[RECORDS FOR THIS EXERCISE]:
########################################

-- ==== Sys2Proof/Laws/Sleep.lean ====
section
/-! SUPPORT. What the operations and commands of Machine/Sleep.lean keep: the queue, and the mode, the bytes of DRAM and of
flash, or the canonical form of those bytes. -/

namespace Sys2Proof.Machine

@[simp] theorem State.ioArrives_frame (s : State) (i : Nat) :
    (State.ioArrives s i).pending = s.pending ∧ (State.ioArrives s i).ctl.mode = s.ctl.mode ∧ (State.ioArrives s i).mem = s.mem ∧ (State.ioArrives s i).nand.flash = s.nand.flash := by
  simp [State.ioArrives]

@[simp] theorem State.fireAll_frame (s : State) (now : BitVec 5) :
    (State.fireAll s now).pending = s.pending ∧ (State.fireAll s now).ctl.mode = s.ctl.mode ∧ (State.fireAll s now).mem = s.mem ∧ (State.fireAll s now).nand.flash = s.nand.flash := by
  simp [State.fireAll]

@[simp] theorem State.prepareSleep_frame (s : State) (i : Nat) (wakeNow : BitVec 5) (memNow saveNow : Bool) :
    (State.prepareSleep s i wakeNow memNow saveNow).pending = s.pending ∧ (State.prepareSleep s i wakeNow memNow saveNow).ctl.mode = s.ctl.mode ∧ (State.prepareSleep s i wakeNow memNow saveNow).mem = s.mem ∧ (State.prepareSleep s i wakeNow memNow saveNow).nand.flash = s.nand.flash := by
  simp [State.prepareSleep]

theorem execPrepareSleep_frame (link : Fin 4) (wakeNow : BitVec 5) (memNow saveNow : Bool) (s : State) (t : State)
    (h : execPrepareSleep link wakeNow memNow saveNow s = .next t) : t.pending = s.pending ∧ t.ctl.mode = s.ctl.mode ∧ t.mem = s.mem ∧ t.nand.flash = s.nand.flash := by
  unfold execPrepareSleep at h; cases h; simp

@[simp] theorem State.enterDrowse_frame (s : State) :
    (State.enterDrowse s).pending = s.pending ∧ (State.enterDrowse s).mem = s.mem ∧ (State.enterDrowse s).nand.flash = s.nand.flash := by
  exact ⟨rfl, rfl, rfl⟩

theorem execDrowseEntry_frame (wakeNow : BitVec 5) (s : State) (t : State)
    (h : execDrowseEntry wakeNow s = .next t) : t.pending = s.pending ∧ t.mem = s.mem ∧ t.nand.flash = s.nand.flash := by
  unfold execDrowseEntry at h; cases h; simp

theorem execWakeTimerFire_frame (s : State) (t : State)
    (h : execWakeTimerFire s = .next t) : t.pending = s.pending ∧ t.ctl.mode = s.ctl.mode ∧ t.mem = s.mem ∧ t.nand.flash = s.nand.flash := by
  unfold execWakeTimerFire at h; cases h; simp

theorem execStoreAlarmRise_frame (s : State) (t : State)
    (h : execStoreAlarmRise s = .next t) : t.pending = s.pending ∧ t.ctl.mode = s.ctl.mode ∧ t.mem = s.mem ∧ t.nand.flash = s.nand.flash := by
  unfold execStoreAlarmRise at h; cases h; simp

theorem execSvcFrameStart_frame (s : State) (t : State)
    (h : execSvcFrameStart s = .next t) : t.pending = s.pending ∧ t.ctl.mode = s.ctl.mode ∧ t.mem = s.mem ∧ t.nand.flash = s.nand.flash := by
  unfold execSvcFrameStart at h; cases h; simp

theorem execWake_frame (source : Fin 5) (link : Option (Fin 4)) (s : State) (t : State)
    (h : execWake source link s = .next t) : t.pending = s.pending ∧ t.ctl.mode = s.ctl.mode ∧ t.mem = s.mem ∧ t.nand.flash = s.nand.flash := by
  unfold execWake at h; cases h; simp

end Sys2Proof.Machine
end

########################################

[PROBLEM TO SOLVE]: The range runs from the line with "unfold execStoreAlarmRise at" to the last line of the entries above, both included. Restate it word for word.

[WRITTEN ANSWER]:
  unfold execStoreAlarmRise at h; cases h; simp

theorem execSvcFrameStart_frame (s : State) (t : State)
    (h : execSvcFrameStart s = .next t) : t.pending = s.pending ∧ t.ctl.mode = s.ctl.mode ∧ t.mem = s.mem ∧ t.nand.flash = s.nand.flash := by
  unfold execSvcFrameStart at h; cases h; simp

theorem execWake_frame (source : Fin 5) (link : Option (Fin 4)) (s : State) (t : State)
    (h : execWake source link s = .next t) : t.pending = s.pending ∧ t.ctl.mode = s.ctl.mode ∧ t.mem = s.mem ∧ t.nand.flash = s.nand.flash := by
  unfold execWake at h; cases h; simp

end Sys2Proof.Machine
end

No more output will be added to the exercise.